Hi,
Maybe this can be combined with a request that I have seen a couple of times to
be able to configure the allocator used in libzmq? I am thinking of something
like
struct zmq_allocator {
void* obj;
void* (&allocate)(size_t n, void* obj);
void (&release)(void* ptr, void* obj);
};
void* useMalloc(size_t n, void*) {return malloc(n);}
void freeMalloc(void* ptr) {free(ptr);}
zmq_allocator& zmg_default_allocator() {
static zmg_allocator defaultAllocator = {nullptr, useMalloc, freeMalloc};
Return defaultAllocator;
}
The context could then store the allocator for libzmq, and users could set a
specific allocator as a context option, e.g. with a zmq_ctx_set. A socket
created for a context can then inherit the default allocator or set a special
allocator as a socket option.
class MemoryPool {…}; // hopefully thread-safe
void* poolAllocate(size_t n) {return
MemoryPool pool;
void* allocatePool(size_t n, void* pool) {return
static_cast<MemoryPool*>(pool)->allocate(n);}
void releasePool(void* ptr, void* pool)
{static_cast<MemoryPool*>(pool)->release(ptr);}
zmq_allocator pooledAllocator {
&pool, allocatePool, releasePool
}
void* cdx = zmq_ctx_new();
zmq_ctx_set(ZMQ_ALLOCATOR, &pooledAllocator);
Cheers,
Jens
> Am 13.08.2019 um 13:24 schrieb Francesco <[email protected]>:
>
> Hi all,
>
> today I've taken some time to attempt building a memory-pooling
> mechanism in ZMQ local_thr/remote_thr benchmarking utilities.
> Here's the result:
> https://github.com/zeromq/libzmq/pull/3631
> <https://github.com/zeromq/libzmq/pull/3631>
> This PR is a work in progress and is a simple modification to show the
> effects of avoiding malloc/free when creating zmq_msg_t with the
> standard benchmark utils of ZMQ.
>
> In particular the very fast, zero-lock,
> single-producer/single-consumer queue from:
> https://github.com/cameron314/readerwriterqueue
> <https://github.com/cameron314/readerwriterqueue>
> is used to maintain between the "remote_thr" main thread and its ZMQ
> background IO thread a list of free buffers that can be used.
>
> Here are the graphical results:
> with mallocs / no memory pool:
>
> https://cdn1.imggmi.com/uploads/2019/8/13/9f009b91df394fa945cd2519fd993f50-full.png
>
> <https://cdn1.imggmi.com/uploads/2019/8/13/9f009b91df394fa945cd2519fd993f50-full.png>
> with memory pool:
>
> https://cdn1.imggmi.com/uploads/2019/8/13/f3ae0d6d58e9721b63129c23fe7347a6-full.png
>
> <https://cdn1.imggmi.com/uploads/2019/8/13/f3ae0d6d58e9721b63129c23fe7347a6-full.png>
>
> Doing the math the memory pooled approach shows:
>
> mostly the same performances for messages <= 32B
> +15% pps/throughput increase @ 64B,
> +60% pps/throughput increase @ 128B,
> +70% pps/throughput increase @ 210B
>
> [the tests were stopped at 210B because my current quick-dirty memory
> pool approach has fixed max msg size of about 210B].
>
> Honestly this is not a huge speedup, even if still interesting.

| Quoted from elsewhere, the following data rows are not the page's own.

-- ==== Sys2Proof/Machine/Step.lean ====
section
/-! DEFINITION. One step of the block: one request, to completion (00_scope R11, 20_memory R73). -/

namespace Sys2Proof.Machine

open Sys2Proof

/-- Take the oldest pending request, decode it and run it. A byte string that is no request is
refused with `BadRequest` before anything else (60_exceptions R252). With no request pending nothing
happens (60_exceptions R256; notes/assumptions/1.md). -/
def step (s : State) : Host.Outcome State Fault Refusal :=
  match takeRequest s with
  | none => .next s
  | some (r, s1) =>
    match decode r with
    | .ok i => exec i s1
    | .error _ => .next (refuse .badRequest s1)

/-- `s` with the request numbered `w` presented where the next step takes it. -/
def State.withFetchWord (s : State) (nbits w : Nat) : State := presentFirst (wordRequest nbits w) s

end Sys2Proof.Machine
end

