/-- The six pseudo-operations that have an expansion run as it is listed: SEEK_TRACK, STEP_IN, STEP_OUT,
WAIT; SET_MODE with the operands 0x22, 0x02, 0x20 and 0x00; READ_SECTOR locates the header, then the
data from the offset found, then decodes at the offset found, and stops with "not found" where either
locate does (30_encoding part C; the operand values rest on the bit positions of decision D17). -/
def Obligations.PseudoOperationsExpand : Prop :=
  (∀ (t : Byte) (s : State), runPseudo (.seekTrack t) s =
    exec (.setHalfTrack (BitVec.ofNat 32 (2 * t.toNat))) s) ∧
  (∀ s : State, runPseudo .stepIn s = exec (.moveHead (BitVec.ofInt 32 1)) s ∧
    runPseudo .stepOut s = exec (.moveHead (BitVec.ofInt 32 (-1))) s) ∧
  (∀ (clk : Clk) (s : State), runPseudo (.wait clk) s = exec (.byteReady clk) s) ∧
  (∀ (clk : Clk) (s : State),
    runPseudo (.setMode .read true clk) s = exec (.updatePcr clk 0x22) s ∧
    runPseudo (.setMode .write true clk) s = exec (.updatePcr clk 0x02) s ∧
    runPseudo (.setMode .read false clk) s = exec (.updatePcr clk 0x20) s ∧
    runPseudo (.setMode .write false clk) s = exec (.updatePcr clk 0x00) s) ∧
  (∀ (track sector : Byte) (s : State), ∃ header : Option Nat,
    exec (.findSectorHeader track sector) s =
      .next { s with response := .ok (.offset header) } ∧
    (header = none → runPseudo (.readSector track sector) s =
      .next { s with response := .ok (.offset none) }) ∧
    ∀ h, header = some h → ∃ data : Option Nat,
      exec (.findSectorData (BitVec.ofNat 32 h)) s =
        .next { s with response := .ok (.offset data) } ∧
      (data = none → runPseudo (.readSector track sector) s =
        .next { s with response := .ok (.offset none) }) ∧
      ∀ d, data = some d → runPseudo (.readSector track sector) s =
        exec (.decodeSector (BitVec.ofNat 32 d)) s)

/-! ## The invariants of 10_state section 10 and power-on -/

/-- The power-on state meets the invariants (10_state section 10, derived there). -/
def Obligations.PowerOnMeetsInvariants : Prop := State.reset.Inv

/-- Every step keeps the invariants, from every state that meets them: the head on a legal half-track
and inside its track, sizes within the slots, fewer than 8 bits and less than a bit of fraction
pending, the modes agreeing while no flip is pending, legal zone ids, and both byte spaces canonical
and within the 42 reachable slots (10_state section 10, derived there). -/
def Obligations.StepKeepsInvariants : Prop :=
  ∀ s t : State, s.Inv → step s = .next t → t.Inv

/-- Power-on: Idle with the motor off and byte-ready disabled, Read mode, the head on half-track 36 of an
empty store, every track reading 0xFF, nothing dirty, ready or recorded (10_state section 11: every
value is the spec's decision D25, notes/assumptions/3.md). -/
def Obligations.PowerOnIsIdleOnEmptyStore : Prop :=
  engineState State.reset = .idle ∧ State.reset.motorOn = false ∧
  State.reset.byteReadyEnable = false ∧ State.reset.readWriteMode = .read ∧
  State.reset.lastMode = .read ∧ State.reset.finishByte = false ∧
  State.reset.currentHalfTrack = 36 ∧ State.reset.headOffset = 0 ∧
  State.reset.currentTrackSize = 0 ∧ (∀ k, trackSizeOf State.reset k = 0) ∧
  (∀ a, memRead State.reset.gcrData a = 0 ∧ memRead State.reset.speedZone a = 0) ∧
  (∀ o, trkRead State.reset o = 0xFF) ∧ State.reset.dirty = false ∧
  State.reset.bitsMoved = 0 ∧ State.reset.accum = 0 ∧ State.reset.rotationLastClk = 0 ∧
  State.reset.gcrRead = 0x00 ∧ State.reset.writeValue = 0x55 ∧ State.reset.byteReady = false ∧
  State.reset.zone = 0 ∧ State.reset.attachValid = false ∧ State.reset.detachValid = false ∧
  State.reset.attachClk = 0 ∧ State.reset.detachClk = 0
end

> Indeed with these changes the performances now seem to be bounded by
> the "local_thr" side and not by the "remote_thr" anymore. Indeed the
> zmq background IO thread for local_thr is the only thread at 100% in
> the 2 systems and its "perf top" now shows:
>
> 15,02% libzmq.so.5.2.3 [.] zmq::metadata_t::add_ref
> 14,91% libzmq.so.5.2.3 [.] zmq::v2_decoder_t::size_ready
> 8,94% libzmq.so.5.2.3 [.] zmq::ypipe_t<zmq::msg_t, 256>::write
> 6,97% libzmq.so.5.2.3 [.] zmq::msg_t::close
> 5,48% libzmq.so.5.2.3 [.]
> zmq::decoder_base_t<zmq::v2_decoder_t, zmq::shared_message_memory_allo
> 5,40% libzmq.so.5.2.3 [.] zmq::pipe_t::write
> 4,94% libzmq.so.5.2.3 [.] zmq::shared_message_memory_allocator::inc_ref
> 2,59% libzmq.so.5.2.3 [.] zmq::msg_t::init_external_storage
> 1,63% [kernel] [k] copy_user_enhanced_fast_string
> 1,56% libzmq.so.5.2.3 [.] zmq::msg_t::data
> 1,43% libzmq.so.5.2.3 [.] zmq::msg_t::init
> 1,34% libzmq.so.5.2.3 [.] zmq::pipe_t::check_write
> 1,24% libzmq.so.5.2.3 [.] zmq::stream_engine_base_t::in_event_internal
> 1,24% libzmq.so.5.2.3 [.] zmq::msg_t::size
>
> Do you know what this stacktrace might mean?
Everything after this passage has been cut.